Whether STAP cells or STAP stem cells are real or not, overall the STAP cell situation has been disastrous. Can biomedical science learn anything from this STAP fiasco? Maybe…some thoughts below.

  • Organize, keep records, and annotate your images. It seems that the STAP papers were plagued by confusion over images and the way image data was handled or changed. More broadly in science, sometimes research projects generate tons of data even if they are not “big data” genomics projects. In fact, it is not unusual for just one line of cell or developmental biology research to generate hundreds of image files. Each one might have a different exposure time or other varying attributes and researchers might legitimately adjust some images that are too faint, etc. It is wise to use a system where lab members catalog images and a naming paradigm that includes the date. Any changes to images must also be documented in writing and original unmodified forms kept as trackable backup files.
  • Don’t always believe your eyes. It seems that some of the STAP authors believe in STAP, but I wonder if “STAP” to them means simply cells glowing green? The reality is that for cells to be STAP they must have functions and pass a whole host of tests, not simply glow green (even if that green is real and not autofluorescence–see next point below) from a Oct4-GFP reporter. Just because you “see the green light” doesn’t mean it is STAP. Human beings including scientists are very visual creatures. Who doesn’t find certain microscopy images captivating? Seriously, a microscopy image can be like a piece of fine art. But sometimes data in the form of a visual image can be deceiving. The more general expression “I see the light!” is about discovery, but usually more about a discovery of beliefs rather than facts.
  • Danger, autofluorescence ahead. And speaking of “seeing the green light”, it was only days into the STAP craziness when a stem cell biologist told me in confidence that s/he believed STAP could be largely a mistake due to misinterpretation of autofluorescence as real signal. I still haven’t seen compelling evidence against the notion that the greenness of STAP is just autofluorescence in certain images and FACS data. Perhaps this STAP mess will make the entire biomedical research community more cognizant of the dangers of misreading cellular autofluorescence and the need to check for it.
  • Cells are not always what you think they are. It seems quite possible that some of the cells involved in the STAP cell research were not what some of the researchers thought they were. Cell line contamination is a common problem at least in part because different kinds of cells are stored and sometimes simultaneously grown in labs. Cells also grow at different rates so contamination of one cell type with even a few different cells can burgeon into a big problem over a surprisingly short period of time.

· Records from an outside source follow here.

-- ==== Sys2Proof/Machine/Quay.lean ====
section
/-! DEFINITION. The Quay fabric (chapter 18): ports, frames received and sent, windows, media requests and the all-or-nothing rule. -/

namespace Sys2Proof.Machine
open Reg

/-! ### Ports (R404, R405, R410) -/

/-- PORT_TRAINING_START: signal on an enabled DOWN port (R404, R405). -/
def execPortTrainingStart (p : QPort) (s : State) : Res :=
  .next (if s.portUsable p && s.rd (QFB_PSTATUS.STATE p) == 1 then s.startTraining p else s)

/-- The first eight bytes of the SHA-384 digest of the own identity key (R410). -/
def State.identityDigest (s : State) : Nat := Config.sha384 (leBytes 96 s.identityKey) % 2 ^ 64

/-- The payload of HELLO on port `p` (R410). -/
def State.helloPayload (s : State) (p : Nat) : List Byte :=
  let w := [0, 1, 2, 4].getD (s.rd (QFB_PSTATUS.WIDTH p)) (s.rd (QFB_PSTATUS.WIDTH p))
  leBytes 8 s.serial ++ leBytes 2 (s.rd QFB_ADDR.ADDR + 32768 * s.rd QFB_ADDR.VALID) ++ leBytes 1 p ++ leBytes 1 w ++
  leBytes 8 s.identityDigest ++ List.replicate 12 0

/-- Records a neighbour's HELLO: a digest that differs from the last one at its serial, or a serial at an address where another was seen,
is a new peer (R410). -/
def State.noteHello (s : State) (p : Nat) (h : QHello) : State :=
  let sn := h.serial.toNat
  let dg := h.digest.toNat
  let a := h.addr.toNat
  let digestNew := match s.qfb.seenSerial.find? (fun e => e.1 == sn) with | some e => e.2 != dg | none => false
  let addrNew := h.valid && (match s.qfb.seenAddr.find? (fun e => e.1 == a) with | some e => e.2.1 != sn | none => false)
  let t := s.wrs [(QFB_PEER.ADDR p, a), (QFB_PEER.VALID p, b2n h.valid), (QFB_PEER_SN_LO.SN p, sn), (QFB_PEER_SN_HI.SN p, sn / 2 ^ 32)]
  let t := t.updQport p (fun u => { u with nbr := some (sn, dg) })
  let t := t.updQfb (fun q => { q with
    seenSerial := sparseSet (2 ^ 64) q.seenSerial sn dg,
    seenAddr := if h.valid then sparseSet (2 ^ 64, 0) q.seenAddr a (sn, dg) else q.seenAddr })
  t.when (digestNew || addrNew) (fun t => (t.qportBit p QFB_PSTATUS.PEER_NEW).logFree 0x000E 0x1FF)

/-- PORT_UP: training is complete at 1, 2 or 4 lanes (`width` 0 to 2) and HELLO has been exchanged; the sender grants itself the neighbour's
class allotment (R404, R405, R417). -/
def execPortUp (p : QPort) (width : Fin 3) (laneMap : BitVec 16) (fix : Bool) (hello : QHello) (c0 c1 c2 : BitVec 8) (s : State) : Res :=
  .next (
    if !s.portUsable p || s.rd (QFB_PSTATUS.STATE p) != 2 || decide (width.val < s.rd (QFB_PCTRL.MIN_WIDTH p)) then s
    else
      let t := s.wrs [(QFB_PSTATUS.WIDTH p, 2 ^ width.val), (QFB_PSTATUS.LANE_MAP p, laneMap.toNat)]
      let t := t.qCtl p 0x10 (t.helloPayload p)
      let t := t.wr (QFB_PSTATUS.STATE p) 3
      let t := t.when fix (fun t => t.qportBit p QFB_PSTATUS.LANE_FIX)
      let t := t.when (decide (width.val < 2)) (fun t => t.raiseSrc (0x1E0 + p.val) { ctx0 with detail := 2 ^ width.val })
      let t := t.updQport p (fun u => { u with
        credits := [c0.toNat, c1.toNat, c2.toNat], freed := [0, 0, 0], everUp := true, lastRx := s.sys.time, lastTx := s.sys.time })
      ((t.noteHello p hello).originateLsa).qPumpAll)

/-- TRAIN_FAIL: 10 ms without completion; the third failure within 1 s after the port has once been UP fences it (R405). -/
def execTrainFail (p : QPort) (s : State) : Res :=
  .next (
    if s.rd (QFB_PSTATUS.STATE p) ≠ 2 then s
    else
      let now := s.sys.time
      let recent := (s.qport p).fails.filter (fun x => decide (now < x + unitsPerSecond)) ++ [now]
      let t := ((s.wr (QFB_PSTATUS.STATE p) 1).qportBit p QFB_PSTATUS.TRAIN_FAIL).updQport p (fun u => { u with fails := recent })
      if (s.qport p).everUp && decide (3 ≤ recent.length) then (t.raiseSrc (0x1E4 + p.val) { ctx0 with detail := p.val }).fenceQuay p else t)

/-- LINK_LOST: no valid frame for LOSS_TIME, or the port has been disabled (R405, R411, R427). -/
def execLinkLost (p : QPort) (s : State) : Res :=
  .next (
    let st := s.rd (QFB_PSTATUS.STATE p)
    let off := !s.on (QFB_PCTRL.EN p) || !s.on QFB_CFG.EN
    if st = 3 then
      if off || decide ((s.qport p).lastRx + s.rd QFB_TIMER_CFG.LOSS_TIME * usUnits ≤ s.sys.time) then s.loseLink p 1 else s
    else if st = 2 ∧ off then s.wr (QFB_PSTATUS.STATE p) 1
    else s)

/-- QFB_RETRAIN: RETRAIN returns an UP port to TRAINING and clears (R405). -/
def execQfbRetrain (w : Initiator) (p : QPort) (s : State) : Res :=
  if !s.mayWrite w then .next s else
  .next (
    if !s.portPresent p then s
    else if s.rd (QFB_PSTATUS.STATE p) = 3 then (s.loseLink p 2).startTraining p else s)

/-! ### Reception (R409, R411, R417, R418) -/

/-- A frame reaches an UP port: a bad one is discarded and counted; one with a good header restarts the silence timer. -/
def State.recv (s : State) (p : QPort) (chk : FrameCheck) (f : State → State) : State :=
  if s.rd (QFB_PSTATUS.STATE p) ≠ 3 then s
  else
    -- An injection armed at the header check of the port meets the frame (R471).
    let inj := (s.armedAt 12 (fun a => a == p.val)).isSome
    let s := s.when inj State.injDone
    let chk := if inj then FrameCheck.badHeader else chk
    let t := if chk = .badHeader then s else s.updQport p (fun u => { u with lastRx := s.sys.time })
    if chk = .good then f t
    else
      ((t.qportBit p QFB_PSTATUS.CRC_ERR).inc (QFB_PCNT.DISCARDED p)).updQport p (fun u => { u with crcErrs := satU 32 (u.crcErrs + 1) })

/-- Discards and counts a data-class frame. -/
def State.discardFrame (s : State) (p cls : Nat) : State := (s.inc (QFB_PCNT.DISCARDED p)).freeSlot p cls

/-- Abandons the inbound transfer of a frame after a gap in the sequence (R418, R425); a RESULT with RETRY tells the initiator of a write
(DEDUCED, log entry 158). -/
def State.gapIn (s : State) (h : QHdr) : State :=
  match s.qfb.ins.find? (fun x => x.src == h.src.toNat && x.xid == h.xid.toNat && x.isOpen) with
  | some x =>
    let t := s.dropXin x
    if x.ask.isRead then t else t.qResult h.src.toNat h.cls.toNat h.xid.toNat 0 true false 0
  | none => s

/-- A data-class frame: relayed toward its destination with TTL less 1, or delivered in order to `f` (R407, R409, R414, R418). Until the
own address is VALID only control frames are accepted (R413). -/
def State.recvData (s : State) (p : QPort) (chk : FrameCheck) (h : QHdr) (typ : Nat) (payload : List Byte) (f : State → State) : State :=
  s.recv p chk (fun s =>
    let c := h.cls.toNat
    if 3 ≤ c ∨ !s.on QFB_ADDR.VALID then s.discardFrame p c
    else if h.dst.toNat ≠ s.rd QFB_ADDR.ADDR then
      if h.ttl.toNat = 0 ∨ (s.route? h.dst.toNat).isNone then s.discardFrame p c
      else
        s.qQueue { typ := typ, cls := c, ttl := h.ttl.toNat - 1, dst := h.dst.toNat, src := h.src.toNat, seq := h.seq.toNat,
                   xid := h.xid.toNat, ofs := h.ofs.toNat, payload := payload } (some p.val)
    else
      let k := h.src.toNat * 4 + c
      let want := sparseGet 0 s.qfb.recvSeq k
      let t := s.updQfb (fun q => { q with recvSeq := sparseSet 0 q.recvSeq k ((h.seq.toNat + 1) % 65536) })
      if h.seq.toNat = want then (f t).freeSlot p c else (t.gapIn h).discardFrame p c)

/-- The inbound transfer of a frame. -/
def State.xin? (s : State) (h : QHdr) : Option XIn := s.qfb.ins.find? (fun x => x.src == h.src.toNat && x.xid == h.xid.toNat)
/-- Updates an inbound transfer. -/
def State.updXin (s : State) (src xid : Nat) (f : XIn → XIn) : State :=
  s.updQfb (fun q => { q with ins := q.ins.map (fun x => if x.src = src ∧ x.xid = xid then f x else x) })
/-- The outbound transfer that a frame belongs to. -/
def State.xoutOf (s : State) (h : QHdr) : Option XOut := s.qfb.outs.find? (fun x => x.xid == h.xid.toNat && x.dst == h.src.toNat)
/-- Answers a frame with a RESULT. -/
def State.qAnswer (s : State) (h : QHdr) (status : Nat) (retry noXfer : Bool) (lba : Nat) : State :=
  s.qResult h.src.toNat h.cls.toNat h.xid.toNat status retry noXfer lba
/-- Sends DONE. -/
def State.qDone (s : State) (dst cls xid : Nat) : State := s.qSend dst cls 0x04 xid 0 []

/-- The source may use windows and media requests (R421, R422). -/
def State.allowed (s : State) (src : Nat) : Bool := bitOf (s.rd (QFB_ALLOW.MASK (src / 32))) (src % 32)

/-- The window that holds a whole range of peer buffer addresses and permits the access (R421). -/
def State.windowFor (s : State) (write : Bool) (a n : Nat) : Option Nat :=
  (List.range 16).find? (fun w =>
    let lo := 4096 * s.rd (QFB_WIN_BASE.BASE w)
    let pages := s.rd (QFB_WIN_CFG.PAGES w)
    s.on (if write then QFB_WIN_CFG.WRITE w else QFB_WIN_CFG.READ w) && decide (0 < pages) && decide (lo ≤ a) && decide (a + n ≤ lo + 4096 * pages) &&
    (match s.pageMap? (s.rd (QFB_WIN_CFG.TAG w)) with | some m => decide ((a + n + 4095 - lo) / 4096 ≤ m.ents.length) | none => false))

/-- Room for one more inbound transfer; a full outcome table shows OUTCOME_FULL (R420, R423). -/
def State.roomIn (s : State) (write : Bool) : State × Bool :=
  if write && decide (256 ≤ s.qfb.outcomes.length) then (s.qfbBit QFB_STATUS.OUTCOME_FULL, false)
  else (s, decide (s.qfb.ins.length < 128))

/-! ### DATA (R423, R424) -/

/-- Staging pages for `n` bytes under the internal tag of an inbound window write; none when the pool has too few (R423). -/
def State.stagePages (s : State) (x : XIn) (n : Nat) : Option State :=
  match x.tag with
  | none => none
  | some tag =>
    let have_ := ((s.pageMap? tag).map (fun m => m.ents.length)).getD 0
    let need := (n + 4095) / 4096
    if need ≤ have_ then some s else s.allocPages tag (need - have_)

/-- A new inbound write to a window, named by its first DATA frame. -/
def State.openWindow (s : State) (h : QHdr) : State × Bool :=
  let (t, ok) := s.roomIn true
  match ok, t.ownTag with
  | true, some tag =>
    let x : XIn := { xid := h.xid.toNat, src := h.src.toNat, cls := h.cls.toNat, ask := .window, data := [], base := none, tag := some tag,
                     last := s.sys.time, committed := false }
    ((t.updQfb (fun q => { q with ins := q.ins ++ [x] })).showXfer, true)
  | _, _ => (t, false)

/-- DATA at the responder: staged in order; without pages the transfer is answered RETRY (R422, R423). -/
def State.dataIn (s : State) (h : QHdr) (payload : List Byte) : State :=
  let (s, ok) := match s.xin? h with | some _ => (s, true) | none => s.openWindow h
  if !ok then s.qAnswer h stBusy true false 0
  else match s.xin? h with
    | none => s
    | some x =>
      match x.ask with
      | .refused _ => s
      | .read _ _ => s
      | .media op _ _ _ =>
        if op = 0 ∨ x.committed ∨ h.ofs.toNat ≠ x.data.length then s
        else s.updXin x.src x.xid (fun x => { x with data := x.data ++ payload, last := s.sys.time })
      | .window =>
        if x.committed ∨ h.ofs.toNat ≠ x.data.length then s
        else match s.stagePages x (x.data.length + payload.length) with
          | none => (s.dropXin x).qAnswer h stBusy true false 0
          | some t => t.updXin x.src x.xid (fun x => { x with data := x.data ++ payload, last := s.sys.time })

/-- DATA: staged by the initiator that asked for it, staged by the responder, or relayed (R423, R424). -/
def execDataFrame (p : QPort) (chk : FrameCheck) (h : QHdr) (payload : List (BitVec 8)) (s : State) : Res :=
  .next (s.recvData p chk h 0x01 payload (fun s =>
    match s.xoutOf h with
    | some x =>
      (match x.work with
       | .lgtRead _ | .pull _ =>
         if x.phase = .running ∧ h.ofs.toNat = x.data.length then
           s.updXout x.xid (fun y => { y with data := y.data ++ payload, last := s.sys.time })
         else s
       | _ => s)
    | none => s.dataIn h payload))

/-! ### COMMIT (R421 to R424) -/

/-- Exchanges entry `i` of page map `a` with entry `j` of page map `b`. -/
def State.swapEnts (s : State) (a i b j : Nat) : State :=
  match (s.pageMap? a).bind (fun m => m.ents[i]?), (s.pageMap? b).bind (fun m => m.ents[j]?) with
  | some x, some y =>
    let t := (s.updMapEnt a i (fun _ => { y with valid := true, deferred := false })).updMapEnt b j (fun _ => x)
    (t.updPage x.page (fun q => { q with owner := some b })).updPage y.page (fun q => { q with owner := some a })
  | _, _ => s

/-- Applies a window write in one step (R421): staging pages take the data and, of the first and last pages, the bytes that lie outside
it; the map entries are switched to them and the old pages are released. None when the pool has too few pages. -/
def State.applyWindow (s : State) (x : XIn) (w base : Nat) : Option State :=
  let o := base - 4096 * s.rd (QFB_WIN_BASE.BASE w)
  let map := s.rd (QFB_WIN_CFG.TAG w)
  let n := x.data.length
  let first := o / 4096
  let pages := (o % 4096 + n + 4095) / 4096
  match x.tag, s.stagePages x (4096 * pages) with
  | some stage, some t =>
    let t := t.forEach (List.range pages) (fun k t =>
      match t.sectorPage map (first + k), t.sectorPage stage k with
      | some old, some new =>
        let r := t.portPage 14 old 4096
        let bytes := r.2.1
        let lo := if k = 0 then o % 4096 else 0
        let part := (x.data.drop (4096 * k - (if k = 0 then 0 else o % 4096))).take (4096 - lo)
        let t := (r.1.writePage 14 new 0 (bytes.take lo ++ part ++ bytes.drop (lo + part.length))).1
        t.swapEnts map (first + k) stage k
      | _, _ => t)
    some (t.releasePages stage)
  | _, _ => none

  • To be a good reviewer, data should always trump big names in importance. One of the problems exemplified by the STAP papers is that big name authors can sometimes sway reviewers inappropriately to be lenient on papers. In the end, as a good reviewer, you have to keep focused on the data, not the reputation of the authors.

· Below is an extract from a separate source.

-- ==== Sys2Proof/Machine/Dispatch.lean ====
section
/-! DEFINITION. The dispatcher: one arm per command, each one call of its meaning. -/

namespace Sys2Proof.Machine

  • Weigh the risks, benefits and responsibilities of being an author yourself. If you are possibly going to be an author on any given collaborative paper, use caution. Read the paper carefully, ask to see data if you have concerns, think about what it means for you to be an author of this paper, and if in doubt, at least consider saying ‘no’. In this time when most everyone wants more publications, sometimes paradoxically it is best not to be an author. Of course, sometimes potential co-authors or even corresponding authors don’t know about problems in papers and such problems can be hard to find so the decision as to whether to be an author can be tricky. Finally, take the specifics of those “author contributions” sections seriously as to what you did or did not do for any given paper. I wonder at this time how many of the STAP authors, if they could go back in time, would choose not to be author on those papers?

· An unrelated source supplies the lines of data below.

-- ==== Sys2Proof/Certificates/Slice0/Obligations.lean ====
section
/-! DEFINITION. The statements for the provers. Each is the conjunction of its clauses; a clause about a command says that it completes, in every
state and for every operands that meet the hypotheses, and what its next state holds. -/

open Sys2Proof Sys2Proof.Machine Reg

/-- A step runs the command at the front of the queue with the queue's rest; on an empty queue it idles (idling is the model's choice, log entry 3)
(95_what_each_step_holds.md.) For every command c, every queue rest and every state whose queue is c followed by rest, a step is exec of c on
that state with the queue rest; a step of a state whose queue is empty answers the state itself. -/
def Obligations.StepRunsFrontCommand : Prop :=
  (∀ (c : Instr) (rest : List Instr) (s : State), s.pending = c :: rest → step s = exec c { s with pending := rest }) ∧
  (∀ s : State, s.pending = [] → step s = .next s)

/-- A command takes nothing from the queue and adds nothing; a step removes exactly the command it ran (the queue is the model's own)
(95_what_each_step_holds.md.) Whatever a command does, when it answers a next state the waiting commands are those that waited before; so a step
of a queue c followed by rest that answers a next state leaves the queue rest. -/
def Obligations.QueueFirstInFirstOut : Prop :=
  (∀ (c : Instr) (s t : State), exec c s = .next t → t.pending = s.pending) ∧
  (∀ (c : Instr) (rest : List Instr) (s t : State), s.pending = c :: rest → step s = .next t → t.pending = rest)

/-- The state before the first start: every register at its reset value, internal reset, no command waiting (R217, R250, R397, R411, R427, R437,
R510.) In State.reset every register reads the reset value of the table; the K4 is in internal reset with its supplies not applied, in BRING-UP;
among the values that the spec gives, the latency tolerance is 0xFFFFFFFF, HB_PERIOD, LOSS_TIME, ROUTE_QUIET and RELAY_MAX are 10, 100, 20 and
50, XFER_RETRY 3, XFER_IDLE 1, STAGE_HOLD 10, RECORD_HOLD 60 and every Quay port shows DOWN; no ring is beyond DELETED but the admin ring, which
is DISABLED; no unit is fenced, the queue is empty. -/
def Obligations.ResetState : Prop :=
  (State.reset.pending = [] ∧ State.reset.sys.inReset = true ∧ State.reset.sys.suppliesGood = false ∧ State.reset.mode = .bringUp ∧ State.reset.watch.fences = []) ∧
  (∀ a : Nat, State.reset.reg a = resetVal a) ∧
  (State.reset.rd SCH_LAT_TOL.TOL = 0xFFFFFFFF ∧ State.reset.rd QFB_TIMER_CFG.HB_PERIOD = 10 ∧ State.reset.rd QFB_TIMER_CFG.LOSS_TIME = 100 ∧ State.reset.rd QFB_TIMER_CFG.ROUTE_QUIET = 20 ∧
    State.reset.rd QFB_TIMER_CFG.RELAY_MAX = 50 ∧ State.reset.rd QFB_XFER_CFG.XFER_RETRY = 3 ∧ State.reset.rd QFB_XFER_CFG.XFER_IDLE = 1 ∧ State.reset.rd QFB_XFER_CFG.STAGE_HOLD = 10 ∧ State.reset.rd QFB_XFER_CFG.RECORD_HOLD = 60 ∧
    (∀ p : QPort, State.reset.rd (QFB_PSTATUS.STATE p) = 1) ∧ State.reset.ringState 128 = 1 ∧ ∀ r : Fin 128, State.reset.ringState r.val = 0)

/-- At reset the register file, the SRAM, the DRAM and the flash are held in canonical form (R226, R246, R509.) State.reset is canonical: its lists
of register values, memory bytes, inverted bits, bursts and flash bytes have strictly rising addresses and list nothing that an unlisted address
reads as. The form is the model's own. -/
def Obligations.CanonicalAtReset : Prop :=
  (State.reset.canonical = true)

/-- Every step keeps the canonical form of the register file, the SRAM, the DRAM and the flash (R226, R246, R509.) For every state whose register
file, SRAM, DRAM channels and boot flash are canonical (addresses strictly rising, nothing listed that an unlisted address reads as), if a step
answers a next state, that state's are canonical too: equal memories are equal data in every state that a run can reach from a canonical one. -/
def Obligations.CanonicalKeptByEveryStep : Prop :=
  (∀ s t : State, s.canonical = true → step s = .next t → t.canonical = true)

/-- No step changes a fuse but SVC, and SVC never falls (R446.) For every state, if a step answers a next state then every one-time fuse but the
counter SVC is as before, and SVC is as before or greater. -/
def Obligations.FusesOnlyRise : Prop :=
  (∀ s t : State, step s = .next t → s.sys.fuses.rise t.sys.fuses)

/-- A fenced unit stays fenced until a later start (R460, R528.) For every command but those that bring an internal reset, resume a start after a bus
hold, or run the head tests of a start, every unit that is fenced before a step that runs it is fenced after it. -/
def Obligations.FencesLastUntilAStart : Prop :=
  (∀ (c : Instr) (rest : List Instr) (s t : State) (u : FUnit), s.pending = c :: rest → startsAnew c = false → step s = .next t → s.isFenced u = true → t.isFenced u = true)

/-- Every well-formed command answers a next state in every state, and no ill-formed one does (R4, R484, 95_what_each_step_holds.md.) For every
command and every state: if the command is well formed (its crossbar burst lies in the page, its cache request in one line) exec answers a next
state, whatever the state is; if it is not, exec answers no next state. So a run of well-formed commands never stops. -/
def Obligations.EveryCommandCompletes : Prop :=
  (∀ (c : Instr) (s : State), c.wf = true → isNext (exec c s) = true) ∧
  (∀ (c : Instr) (s : State), c.wf = false → isNext (exec c s) = false) ∧
  (∀ s : State, s.queueWf = true → s.safe = true)

/-- Each of the 292 commands leaves unchanged every part of the state that its footprint does not name (R226, R485, 95_what_each_step_holds.md.) For
every command and state, when exec answers a next state, every part of State that the command's footprint (Sys2Proof/Machine/Footprint.lean, one
line for each command) does not name is the same after as before: the SRAM with every byte of it, the DRAM and its cache, the media state, and
the state of each unit. -/
def Obligations.PartsFrame : Prop :=
  (∀ (c : Instr) (s t : State) (p : Part), exec c s = .next t → p ∉ c.parts → p.same s t)

/-- Each command leaves unchanged every register outside the register arrays that its footprint names (R483, R485, 95_what_each_step_holds.md.) For
every command but the fifteen whose footprint lets any register change (the sources of a reset or start, register writes and reads with side
effects, glue-ups, a feature that writes a register, the end of an activation, the bell), and every state: when exec answers a next state, every
register that is no instance of a register array named in the command's footprint reads the same after as before. -/
def Obligations.RegistersFrame : Prop :=
  (∀ (c : Instr) (s t : State) (a : Nat), exec c s = .next t → c.anyRegister = false → (∀ k ∈ c.arrays, ¬inFam k a) → t.reg a = s.reg a)

/-- A buffer write changes the enabled bytes, each with its check bits, and no other stored bit (R230.) With the page accessible and no injection
armed, after XBAR_WRITE_BURST each enabled byte is stored at its address in the page's frame with fresh check bits, and every other cell of the
SRAM holds the same 13 bits as before; a BAR2 write within one page of the SRAM does the same with all its bytes. No read is made: nothing else
of the SRAM's state changes. -/
def Obligations.BufferWritesOnlyEnabledBytes : Prop :=
  (∀ (port : Fin 16) (page : Fin 16384) (beat : Fin 128) (data : List (Option Byte)) (s : State), data.length % 32 = 0 → burstFits beat (data.length / 32) = true → (s.pageInfo page).retired = false → s.mayAccess port page true = true → s.watch.armed = none →
    completes (.xbarWriteBurst port page beat data) s (fun t => { t.mem with bytes := s.mem.bytes, flips := s.mem.flips } = s.mem ∧ ∀ k : Nat,
      t.mem.cell k = (match (if s.frameOf page * 4096 + 32 * beat ≤ k then data.getD (k - (s.frameOf page * 4096 + 32 * beat)) none else none) with
        | some b => (b, checkBits b)
        | none => s.mem.cell k))) ∧
  (∀ (a : BitVec 32) (d : List Byte) (s : State), s.on BQ_LINK_STAT.UP = true → s.sys.regOpen = true → s.link.resetting = false → s.link.d3hot = false → s.running = true → s.watch.armed = none →
    a.toNat < dramBase → a.toNat % 4096 + d.length ≤ 4096 → (s.pageInfo (a.toNat / 4096)).retired = false → s.mayAccess 11 (a.toNat / 4096) true = true →
    completes (.bar2Access (.write a d false)) s (fun t => { t.mem with bytes := s.mem.bytes, flips := s.mem.flips } = s.mem ∧ ∀ k : Nat,
      t.mem.cell k = (match (if s.frameOf (a.toNat / 4096) * 4096 + a.toNat % 4096 ≤ k then d[k - (s.frameOf (a.toNat / 4096) * 4096 + a.toNat % 4096)]? else none) with
        | some b => (b, checkBits b)
        | none => s.mem.cell k)))

/-- Each byte is stored with five check bits, and a read decides by the syndrome and the parity (R229.) The five check bits are the sums that the
rule gives; a write stores them with the byte; a read answers for each byte what the table of the rule decides from the syndrome s and the parity
p of the 13 bits read: no error, a corrected check bit, the data bit at code position s inverted, or uncorrectable. The example of the rule: 0xB4
has the check bits 0b01001, and 0x94 with them reads as 0xB4, corrected. -/
def Obligations.ByteCheckCode : Prop :=
  (∀ d : Byte, (∀ i : Fin 4, (checkBits d).testBit i.val = ((List.range 8).filter (fun k => ([0x5B, 0x6D, 0x8E, 0xF0].getD i.val 0 : Nat).testBit k)).foldl (fun x k => x != d.getLsbD k) false) ∧
    (parityOf d.toNat 8 ^^ parityOf (checkBits d) 5) = false ∧ checkBits d < 32) ∧
  (∀ (d : Byte) (c : BitVec 5) (x : Nat), x = (checkBits d ^^^ c.toNat) % 16 →
    (eccRead d c.toNat).1 = (if (parityOf d.toNat 8 ^^ parityOf c.toNat 5) = true then (match [none, none, none, some 0, none, some 1, some 2, some 3, none, some 4, some 5, some 6, some 7].getD x none with | some k => d ^^^ BitVec.ofNat 8 (2 ^ k) | none => d) else d) ∧
    (eccRead d c.toNat).2.1 = (if (parityOf d.toNat 8 ^^ parityOf c.toNat 5) = true then (if x ≤ 12 then .corrected else .bad) else if x = 0 then .good else .bad)) ∧
  (checkBits 0xB4 = 0b01001 ∧ (eccRead 0x94 0b01001).1 = 0xB4 ∧ (eccRead 0x94 0b01001).2.1 = .corrected) ∧
  (∀ (port : Fin 16) (page : Fin 16384) (beat : Fin 128) (data : List (Option Byte)) (b : Byte) (i : Nat) (s : State), data.length % 32 = 0 → burstFits beat (data.length / 32) = true → (s.pageInfo page).retired = false → s.mayAccess port page true = true → s.watch.armed = none →
    data.getD i none = some b → completes (.xbarWriteBurst port page beat data) s (fun t => t.mem.cell (s.frameOf page * 4096 + 32 * beat + i) = (b, checkBits b))) ∧
  (∀ (port : Fin 16) (chan : Byte) (page : Fin 16384) (beat : Fin 128) (beats : Nat) (s : State), burstFits beat beats = true → (s.pageInfo page).retired = false → s.mayAccess port page false = true → s.watch.armed = none →
    completes (.xbarReadBurst port chan page beat beats []) s (fun t => ∃ ue, t.out.getLast? = some (.xbarResp ((List.range (32 * beats)).map (fun i => (eccRead (s.mem.cell (s.frameOf page * 4096 + 32 * beat + i)).1 (s.mem.cell (s.frameOf page * 4096 + 32 * beat + i)).2).1)) ue false) ∧
      ∀ i, ue.testBit i = (decide (i < 32 * beats) && (eccRead (s.mem.cell (s.frameOf page * 4096 + 32 * beat + i)).1 (s.mem.cell (s.frameOf page * 4096 + 32 * beat + i)).2).2.1 == .bad)))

  • To editors, be extra-cautious about those “sexy” papers. A paper like either of the STAP ones is certainly exciting on first read and could have big impact. You might call them “editor-bait”. Heck, despite the controversy the STAP papers have already been cited many times in just a couple months by other papers. However, these kinds of high-profile papers are high risk for journals and editors too. As with the reviewer caution above, editors should not be swayed by big name authors if the story seems too good to be true and if anything, the more excited an editor is about a paper the more cautious they should be in how they handle it. Paradoxical? Perhaps, but I think it’s true.
  • Update: To journals, give all manuscripts a thorough checkup. EMBO now reportedly has a screening process for manuscripts for image issues (manipulation, duplication, etc) and EMBO editors have indicated that the STAP papers would not have passed. Did Nature not have such screening in play when the STAP papers were reviewed? Does it now hopefully have such a system? Which journals automatically test for plagiarism of text or images? Clearly this kind of automated manuscript checkup should be standard procedure for all journals. Please see important info from EMBO editor Bernd Pulverer in the comments section
  • To scientists, don’t fall in love with your hypothesis. STAP almost feels like a fairy tale love story gone bad. I’m not talking about the love of two folks for each other like Cinderella and the Prince in a Disney movie, but rather the way scientists can sometimes fall in love with an idea. Avoiding this trap is naturally easier said than done because ideas can be super exciting.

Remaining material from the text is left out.